Exercise requirements: Retype all the records with nothing changed.

Task inputs:
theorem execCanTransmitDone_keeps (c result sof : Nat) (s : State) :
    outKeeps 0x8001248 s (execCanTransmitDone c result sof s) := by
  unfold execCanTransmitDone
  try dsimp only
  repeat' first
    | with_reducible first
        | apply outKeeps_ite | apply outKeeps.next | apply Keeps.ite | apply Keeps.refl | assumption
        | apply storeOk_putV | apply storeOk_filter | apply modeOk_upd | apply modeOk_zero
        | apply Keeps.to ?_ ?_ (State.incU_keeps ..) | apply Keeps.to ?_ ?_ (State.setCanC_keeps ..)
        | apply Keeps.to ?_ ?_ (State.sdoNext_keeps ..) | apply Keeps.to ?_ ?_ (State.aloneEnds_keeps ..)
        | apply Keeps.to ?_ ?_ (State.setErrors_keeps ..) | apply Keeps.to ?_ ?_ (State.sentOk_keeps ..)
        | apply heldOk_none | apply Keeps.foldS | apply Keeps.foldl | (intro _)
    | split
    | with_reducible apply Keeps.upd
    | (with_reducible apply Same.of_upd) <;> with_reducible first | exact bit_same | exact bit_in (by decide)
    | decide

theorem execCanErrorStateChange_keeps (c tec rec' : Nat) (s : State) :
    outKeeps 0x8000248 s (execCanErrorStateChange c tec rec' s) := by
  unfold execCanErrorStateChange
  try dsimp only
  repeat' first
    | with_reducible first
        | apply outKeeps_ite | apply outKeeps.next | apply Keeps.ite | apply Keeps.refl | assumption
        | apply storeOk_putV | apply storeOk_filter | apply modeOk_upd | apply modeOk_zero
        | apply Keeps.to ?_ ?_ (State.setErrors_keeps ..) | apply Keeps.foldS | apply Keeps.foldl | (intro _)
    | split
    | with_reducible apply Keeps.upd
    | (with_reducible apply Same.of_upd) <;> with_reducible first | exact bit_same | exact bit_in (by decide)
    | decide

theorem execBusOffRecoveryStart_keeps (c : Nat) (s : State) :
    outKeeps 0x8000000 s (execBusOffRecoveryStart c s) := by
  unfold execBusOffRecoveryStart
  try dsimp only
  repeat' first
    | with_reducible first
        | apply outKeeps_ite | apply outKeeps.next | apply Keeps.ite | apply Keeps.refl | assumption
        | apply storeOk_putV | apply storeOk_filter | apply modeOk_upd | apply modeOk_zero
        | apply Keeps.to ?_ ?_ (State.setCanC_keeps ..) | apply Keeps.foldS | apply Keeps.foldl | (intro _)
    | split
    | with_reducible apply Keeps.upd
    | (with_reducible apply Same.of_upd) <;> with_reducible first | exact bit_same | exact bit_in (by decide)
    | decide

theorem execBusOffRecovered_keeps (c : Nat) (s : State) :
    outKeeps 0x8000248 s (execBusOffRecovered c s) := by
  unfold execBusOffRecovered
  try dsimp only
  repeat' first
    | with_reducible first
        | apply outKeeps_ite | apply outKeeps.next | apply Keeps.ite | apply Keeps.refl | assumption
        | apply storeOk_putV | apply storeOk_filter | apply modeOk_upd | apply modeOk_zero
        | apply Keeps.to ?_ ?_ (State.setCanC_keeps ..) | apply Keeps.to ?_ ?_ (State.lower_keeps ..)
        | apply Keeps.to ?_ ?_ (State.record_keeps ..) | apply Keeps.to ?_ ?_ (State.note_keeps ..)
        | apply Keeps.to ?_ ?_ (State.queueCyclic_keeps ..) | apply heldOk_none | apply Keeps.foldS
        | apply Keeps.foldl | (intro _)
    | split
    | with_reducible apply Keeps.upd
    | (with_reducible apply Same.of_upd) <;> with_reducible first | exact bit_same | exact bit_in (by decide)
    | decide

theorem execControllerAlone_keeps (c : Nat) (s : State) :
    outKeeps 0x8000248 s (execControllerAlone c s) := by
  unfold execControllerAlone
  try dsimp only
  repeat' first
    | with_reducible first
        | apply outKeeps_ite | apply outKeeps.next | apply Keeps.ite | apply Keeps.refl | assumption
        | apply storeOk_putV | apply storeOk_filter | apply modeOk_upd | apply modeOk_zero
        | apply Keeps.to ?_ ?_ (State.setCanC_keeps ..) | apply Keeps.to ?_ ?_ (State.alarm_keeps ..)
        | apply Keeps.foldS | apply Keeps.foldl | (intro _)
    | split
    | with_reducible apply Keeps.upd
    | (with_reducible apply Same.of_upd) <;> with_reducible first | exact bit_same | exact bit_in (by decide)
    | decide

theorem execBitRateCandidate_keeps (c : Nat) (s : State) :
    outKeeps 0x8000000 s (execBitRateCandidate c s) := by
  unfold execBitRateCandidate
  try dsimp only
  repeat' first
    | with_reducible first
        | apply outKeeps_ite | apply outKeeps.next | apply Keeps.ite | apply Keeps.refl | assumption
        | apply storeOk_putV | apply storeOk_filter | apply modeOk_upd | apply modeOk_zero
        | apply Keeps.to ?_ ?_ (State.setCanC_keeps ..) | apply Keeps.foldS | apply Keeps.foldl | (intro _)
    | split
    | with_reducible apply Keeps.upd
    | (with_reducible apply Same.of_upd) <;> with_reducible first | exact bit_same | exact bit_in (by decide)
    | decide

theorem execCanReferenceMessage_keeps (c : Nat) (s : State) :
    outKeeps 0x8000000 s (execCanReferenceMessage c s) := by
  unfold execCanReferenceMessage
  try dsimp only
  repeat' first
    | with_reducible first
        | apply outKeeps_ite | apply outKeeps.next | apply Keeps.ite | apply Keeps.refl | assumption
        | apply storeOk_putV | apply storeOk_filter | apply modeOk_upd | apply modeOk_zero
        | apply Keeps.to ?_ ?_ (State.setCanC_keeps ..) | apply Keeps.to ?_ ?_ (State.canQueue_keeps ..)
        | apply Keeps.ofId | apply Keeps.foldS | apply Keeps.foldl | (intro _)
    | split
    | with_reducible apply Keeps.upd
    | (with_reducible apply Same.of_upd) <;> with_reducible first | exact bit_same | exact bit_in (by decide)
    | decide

Written response:
theorem execCanTransmitDone_keeps (c result sof : Nat) (s : State) :
    outKeeps 0x8001248 s (execCanTransmitDone c result sof s) := by
  unfold execCanTransmitDone
  try dsimp only
  repeat' first
    | with_reducible first
        | apply outKeeps_ite | apply outKeeps.next | apply Keeps.ite | apply Keeps.refl | assumption
        | apply storeOk_putV | apply storeOk_filter | apply modeOk_upd | apply modeOk_zero
        | apply Keeps.to ?_ ?_ (State.incU_keeps ..) | apply Keeps.to ?_ ?_ (State.setCanC_keeps ..)
        | apply Keeps.to ?_ ?_ (State.sdoNext_keeps ..) | apply Keeps.to ?_ ?_ (State.aloneEnds_keeps ..)
        | apply Keeps.to ?_ ?_ (State.setErrors_keeps ..) | apply Keeps.to ?_ ?_ (State.sentOk_keeps ..)
        | apply heldOk_none | apply Keeps.foldS | apply Keeps.foldl | (intro _)
    | split
    | with_reducible apply Keeps.upd
    | (with_reducible apply Same.of_upd) <;> with_reducible first | exact bit_same | exact bit_in (by decide)
    | decide

theorem execCanErrorStateChange_keeps (c tec rec' : Nat) (s : State) :
    outKeeps 0x8000248 s (execCanErrorStateChange c tec rec' s) := by
  unfold execCanErrorStateChange
  try dsimp only
  repeat' first
    | with_reducible first
        | apply outKeeps_ite | apply outKeeps.next | apply Keeps.ite | apply Keeps.refl | assumption
        | apply storeOk_putV | apply storeOk_filter | apply modeOk_upd | apply modeOk_zero
        | apply Keeps.to ?_ ?_ (State.setErrors_keeps ..) | apply Keeps.foldS | apply Keeps.foldl | (intro _)
    | split
    | with_reducible apply Keeps.upd
    | (with_reducible apply Same.of_upd) <;> with_reducible first | exact bit_same | exact bit_in (by decide)
    | decide

theorem execBusOffRecoveryStart_keeps (c : Nat) (s : State) :
    outKeeps 0x8000000 s (execBusOffRecoveryStart c s) := by
  unfold execBusOffRecoveryStart
  try dsimp only
  repeat' first
    | with_reducible first
        | apply outKeeps_ite | apply outKeeps.next | apply Keeps.ite | apply Keeps.refl | assumption
        | apply storeOk_putV | apply storeOk_filter | apply modeOk_upd | apply modeOk_zero
        | apply Keeps.to ?_ ?_ (State.setCanC_keeps ..) | apply Keeps.foldS | apply Keeps.foldl | (intro _)
    | split
    | with_reducible apply Keeps.upd
    | (with_reducible apply Same.of_upd) <;> with_reducible first | exact bit_same | exact bit_in (by decide)
    | decide

theorem execBusOffRecovered_keeps (c : Nat) (s : State) :
    outKeeps 0x8000248 s (execBusOffRecovered c s) := by
  unfold execBusOffRecovered
  try dsimp only
  repeat' first
    | with_reducible first
        | apply outKeeps_ite | apply outKeeps.next | apply Keeps.ite | apply Keeps.refl | assumption
        | apply storeOk_putV | apply storeOk_filter | apply modeOk_upd | apply modeOk_zero
        | apply Keeps.to ?_ ?_ (State.setCanC_keeps ..) | apply Keeps.to ?_ ?_ (State.lower_keeps ..)
        | apply Keeps.to ?_ ?_ (State.record_keeps ..) | apply Keeps.to ?_ ?_ (State.note_keeps ..)
        | apply Keeps.to ?_ ?_ (State.queueCyclic_keeps ..) | apply heldOk_none | apply Keeps.foldS
        | apply Keeps.foldl | (intro _)
    | split
    | with_reducible apply Keeps.upd
    | (with_reducible apply Same.of_upd) <;> with_reducible first | exact bit_same | exact bit_in (by decide)
    | decide

theorem execControllerAlone_keeps (c : Nat) (s : State) :
    outKeeps 0x8000248 s (execControllerAlone c s) := by
  unfold execControllerAlone
  try dsimp only
  repeat' first
    | with_reducible first
        | apply outKeeps_ite | apply outKeeps.next | apply Keeps.ite | apply Keeps.refl | assumption
        | apply storeOk_putV | apply storeOk_filter | apply modeOk_upd | apply modeOk_zero
        | apply Keeps.to ?_ ?_ (State.setCanC_keeps ..) | apply Keeps.to ?_ ?_ (State.alarm_keeps ..)
        | apply Keeps.foldS | apply Keeps.foldl | (intro _)
    | split
    | with_reducible apply Keeps.upd
    | (with_reducible apply Same.of_upd) <;> with_reducible first | exact bit_same | exact bit_in (by decide)
    | decide

theorem execBitRateCandidate_keeps (c : Nat) (s : State) :
    outKeeps 0x8000000 s (execBitRateCandidate c s) := by
  unfold execBitRateCandidate
  try dsimp only
  repeat' first
    | with_reducible first
        | apply outKeeps_ite | apply outKeeps.next | apply Keeps.ite | apply Keeps.refl | assumption
        | apply storeOk_putV | apply storeOk_filter | apply modeOk_upd | apply modeOk_zero
        | apply Keeps.to ?_ ?_ (State.setCanC_keeps ..) | apply Keeps.foldS | apply Keeps.foldl | (intro _)
    | split
    | with_reducible apply Keeps.upd
    | (with_reducible apply Same.of_upd) <;> with_reducible first | exact bit_same | exact bit_in (by decide)
    | decide

theorem execCanReferenceMessage_keeps (c : Nat) (s : State) :
    outKeeps 0x8000000 s (execCanReferenceMessage c s) := by
  unfold execCanReferenceMessage
  try dsimp only
  repeat' first
    | with_reducible first
        | apply outKeeps_ite | apply outKeeps.next | apply Keeps.ite | apply Keeps.refl | assumption
        | apply storeOk_putV | apply storeOk_filter | apply modeOk_upd | apply modeOk_zero
        | apply Keeps.to ?_ ?_ (State.setCanC_keeps ..) | apply Keeps.to ?_ ?_ (State.canQueue_keeps ..)
        | apply Keeps.ofId | apply Keeps.foldS | apply Keeps.foldl | (intro _)
    | split
    | with_reducible apply Keeps.upd
    | (with_reducible apply Same.of_upd) <;> with_reducible first | exact bit_same | exact bit_in (by decide)
    | decide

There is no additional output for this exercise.